Your LLM agent calls a tool via MCP. The tool fails. Your trace shows tools/call search — error. That's it.
Not why it failed. Not how long it took. Not what arguments were passed. Not whether it was a timeout, a validation error, or a rate limit from a downstream API. Because nobody instruments the server side.
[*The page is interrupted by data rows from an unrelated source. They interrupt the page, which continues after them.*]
/-- Is a slot ramping down on the observer (R134, R214)? -/
def rampingDown (a : Axis) : Bool := a.st == .reacting && a.reaction == some 2

/-- The electrical angle θ of the d axis, 2^32 per revolution (Tables 6.4 to 6.6, R198, R213, R214, R280). The current lies on the q
axis, as the d set-point is 0 (R190): a vector commanded to an angle, as in alignment and open-loop stepping, has its d axis a
quarter behind it. -/
def elecAngle (i : Fin 64) (s : State) : Nat :=
  let a := s.axis[i]
  let x := s.loop.slot[i]
  let fb := (a.mode.map (·.feedback)).getD 0
  let quarter := 2 ^ 30
  if a.aligning then 2 ^ 32 - quarter
  else if stepAngle i s then stepPhi i s * 2 ^ 22
  else if rampingDown a then (if x.heldQ.isNone then x.obsAngle.toNat else x.frameAngle.toNat)
  else if vectorStepping i s then ((a.posSp / 65536 * 4194304 - (quarter : Nat)) % 4294967296).toNat
  else if x.obsStart then x.frameAngle.toNat
  else if fb = 2 ∧ a.bind.portA.isSome then (hallAngle (Fin.ofNat 32 (a.bind.portA.getD 0)) s).toNat
  else if sensored a then positionAngle i s
  else x.obsAngle.toNat

/-- Phase set-points of a stepper: I cos θ and I sin θ (R198, R280). -/
def stepperPair (amp : Int) (t : Nat) : Rat × Rat :=
  (mant (ofQ31 amp * ofQ31 (cosine t)), mant (ofQ31 amp * ofQ31 (sine t)))

/-- Modulation kind of a slot: as set, else by drive kind (R199). -/
def modulation (i : Fin 64) (s : State) : Nat :=
  if s.loop.slot[i].modSet then s.loop.slot[i].modKind
  else match driveOf i s with
    | 0 => 0
    | 1 => 2
    | _ => 3

/-- V_dc floored at 1/16 (R199). -/
def vDc (i : Fin 64) (s : State) : Rat := let v := dcLink i s; if v < 1 / 16 then 1 / 16 else v

/-- V_lim of a modulation kind (Table 9.3); the floor of V_dc is for the divisions only. -/
def vLimit (i : Fin 64) (s : State) : Rat :=
  match modulation i s with
  | 0 => mant (dcLink i s / root3)
  | 1 => mant (dcLink i s / 2)
  | _ => dcLink i s

/-- A duty clamped to 0 to 1, in 2^-32 of a period. -/
def dutyOf (d : Rat) : Int := clampInt 0 4294967296 (halfEvenR (d * 4294967296))

/-- Marks a leg whose both switches stay off (six-step, R199). -/
def legOpen : Int := -1

/-- A d-q vector at an angle in the stationary frame (inverse Park, R198). -/
def inversePark (vd vq : Int) (t : Nat) : Rat × Rat :=
  let c := ofQ31 (cosine t)
  let n := ofQ31 (sine t)
  (mant (ofQ31 vd * c - ofQ31 vq * n), mant (ofQ31 vd * n + ofQ31 vq * c))

/-- Phase voltages of a stationary vector. -/
def phaseVolts (v : Rat × Rat) : List Rat :=
  [v.1, mant ((root3 * v.2 - v.1) / 2), mant (-(root3 * v.2 + v.1) / 2)]

/-- The 60° sector of a BLDC slot, 0 to 5: that of its Hall code (R223), else of its angle (R190). -/
def sectorOf (i : Fin 64) (t : Nat) (s : State) : Nat :=
  let a := s.axis[i]
  let hall : Option Nat := if (a.mode.map (·.feedback)).getD 0 = 2 ∧ !vectorStepping i s ∧ !rampingDown a then
      (a.bind.portA.bind fun n => (s.ports.port[Fin.ofNat 32 n]).hallRef).map fun r => hallOrder.idxOf r.toNat
    else none
  hall.getD (t * 6 / 2 ^ 32)

/-- The positive and the negative leg of a sector; which they are, the manual does not say. -/
def sectorLegs (k : Nat) : Nat × Nat :=
  let p := (Config.fixedStage 13 [k]).toNat % 3
  (p, (p + 1 + (Config.fixedStage 14 [k]).toNat % 2) % 3)

/-- Three phase currents: the third reconstructed from two (R198); of a single DC-link input, the conducting pair's. -/
def threeCurrents (i : Fin 64) (t : Nat) (s : State) : List Rat :=
  match phaseCurrents i s with
  | [a] =>
    let l := sectorLegs (sectorOf i t s)
    (List.range 3).map fun k => if k = l.1 then a else if k = l.2 then -a else 0
  | [a, b] => [a, b, -a - b]
  | l => l

/-- The current vector in the stationary frame: by the formula for two inputs, or for three (R198). -/
def clarke (n : Nat) (l : List Rat) : Rat × Rat :=
  let a := l.headD 0
  let b := l.getD 1 0
  let c := l.getD 2 0
  if n = 3 then (mant ((2 * a - b - c) / 3), mant ((b - c) / root3)) else (a, mant ((a + 2 * b) / root3))

/-- Measured d and q currents (Park, R198); the q current of a BLDC slot is that of the conducting pair (R190). -/
def dqCurrents (i : Fin 64) (t : Nat) (s : State) : Rat × Rat :=
  let l := threeCurrents i t s
  let v := clarke (phaseCurrents i s).length l
  let c := ofQ31 (cosine t)
  let n := ofQ31 (sine t)
  (mant (v.1 * c + v.2 * n),
   if driveOf i s = 1 then l.getD (sectorLegs (sectorOf i t s)).1 0 else mant (v.2 * c - v.1 * n))

/-- Duties of a three-phase slot from its stationary voltage (Table 9.3, kinds 0 and 1). -/
def threeDuties (kind : Nat) (w : Rat × Rat) (vdc : Rat) : List Int :=
  let v := phaseVolts w
  let hi := v.foldl (fun (a : Rat) x => if a < x then x else a) (v.headD 0)
  let lo := v.foldl (fun (a : Rat) x => if x < a then x else a) (v.headD 0)
  let mid : Rat := if kind = 0 then (hi + lo) / 2 else 0
  v.map fun x => dutyOf (1 / 2 + (x - mid) / vdc)

/-- Duties of a BLDC slot (Table 9.3, kind 2). -/
def sixStepDuties (sector : Nat) (v : Int) (vdc : Rat) : List Int :=
  let l := sectorLegs sector
  (List.range 3).map fun k => if k = l.1 then dutyOf (ofQ31 v / vdc) else if k = l.2 then 0 else legOpen

/-- Duties of an H-bridge (Table 9.3, kind 3). -/
def bridgeDuties (v : Int) (vdc : Rat) : List Int :=
  [dutyOf (1 / 2 + ofQ31 v / (2 * vdc)), dutyOf (1 / 2 - ofQ31 v / (2 * vdc))]

/-- Signs of the phase currents, for the dead-time compensation. -/
def signs (l : List Rat) : List Int := l.map fun x => x.num.sign

/-- What a current loop hands to its legs: a duty per leg (`legOpen` for an open one) and the sign of each leg's current. -/
def legResult (d sg : List Int) : List Int := d ++ (sg ++ List.replicate d.length 0).take d.length

/-! The sample of each loop. -/

/-- Store what the current loop measured and produced (LOOP_I_D to LOOP_V_Q), and the voltage now applied in the stationary
frame, which the observer uses (R211). -/
def storeCurrents (i : Fin 64) (id iq : Rat) (vd vq : Int) (w : Rat × Rat) (s : State) : State :=
  let q := clampInt (-2147483648) 2147483647
  onLSlot i (fun x => { x with
    iD := (toQ31 id).1, iQ := (toQ31 iq).1, vD := q vd, vQ := q vq, vAlpha := (toQ31 w.1).1, vBeta := (toQ31 w.2).1 }) s

/-- Current set-point of a slot's current loop, Q1.31 (R190, R213, R214, Table 6.4): START_I in the forced frame, the current held
under a ramp-down, the set magnitude at open-loop stepping, the velocity loop's released output, or the axis's own. -/
def currentSp (i : Fin 64) (s : State) : Int :=
  let x := s.loop.slot[i]
  if s.axis[i].aligning then 536870912
  else if rampingDown s.axis[i] ∧ x.heldQ.isSome then x.heldQ.getD 0
  else if vectorStepping i s then clampInt 0 2147483647 (Config.fixedStage 21 [i.val])
  else if x.obsStart then x.startI
  else if 2 ≤ depthOf i s then (x.lp[(1 : Fin 3)]).released.headD 0
  else s.axis[i].curSp

/-- Full scales in amperes and volts. -/
def ampsFs (x : LoopSlot) : Rat := (x.currentFs : Rat) / 1000
/-- The same for volts. -/
def voltsFs (x : LoopSlot) : Rat := (x.voltageFs : Rat) / 1000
Every MCP observability tool watches the client. We built the first middleware that watches from inside the server. One import, one function call:
import { toadEyeMiddleware } from "toad-eye/mcp";
const server = new McpServer({ name: "my-server", version: "1.0.0" });
toadEyeMiddleware(server);
// Every tool, resource, and prompt handler is now instrumented.
Here's why this was harder than it sounds, and what we learned building it.
The black box
Here's what an MCP tool call trace looks like today — from the client's perspective:
invoke_agent orchestrator 200ms
├── chat gpt-4o 1.2s
├── tools/call web-search ???
│ └── (nothing — the server is a black box)
└── chat gpt-4o 800ms
The LLM decided to call web-search. The client sent the JSON-RPC request. Something happened on the server. The client got a response — or an error.
The gap between "sent the request" and "got the response" is completely invisible.
MCP adoption is exploding. Claude Desktop, Cursor, Windsurf, Zed — every AI IDE supports it. Thousands of servers on npm. And every single one is a black box. When your tool breaks in production, you're debugging with nothing.
Why you can't just "add logging"
Your first instinct: console.log in the tool handler. Three reasons that doesn't work for MCP:
MCP uses JSON-RPC 2.0, not HTTP. No Express middleware. No Hono middleware. No request/response cycle to hook into. The SDK has a McpServer class where you register handlers — .tool(), .resource(), .prompt() — and routes JSON-RPC messages internally.
The SDK internals are private. You can't monkey-patch McpServer._requestHandlers — it's a private Map, and TypeScript strict mode won't let you touch it.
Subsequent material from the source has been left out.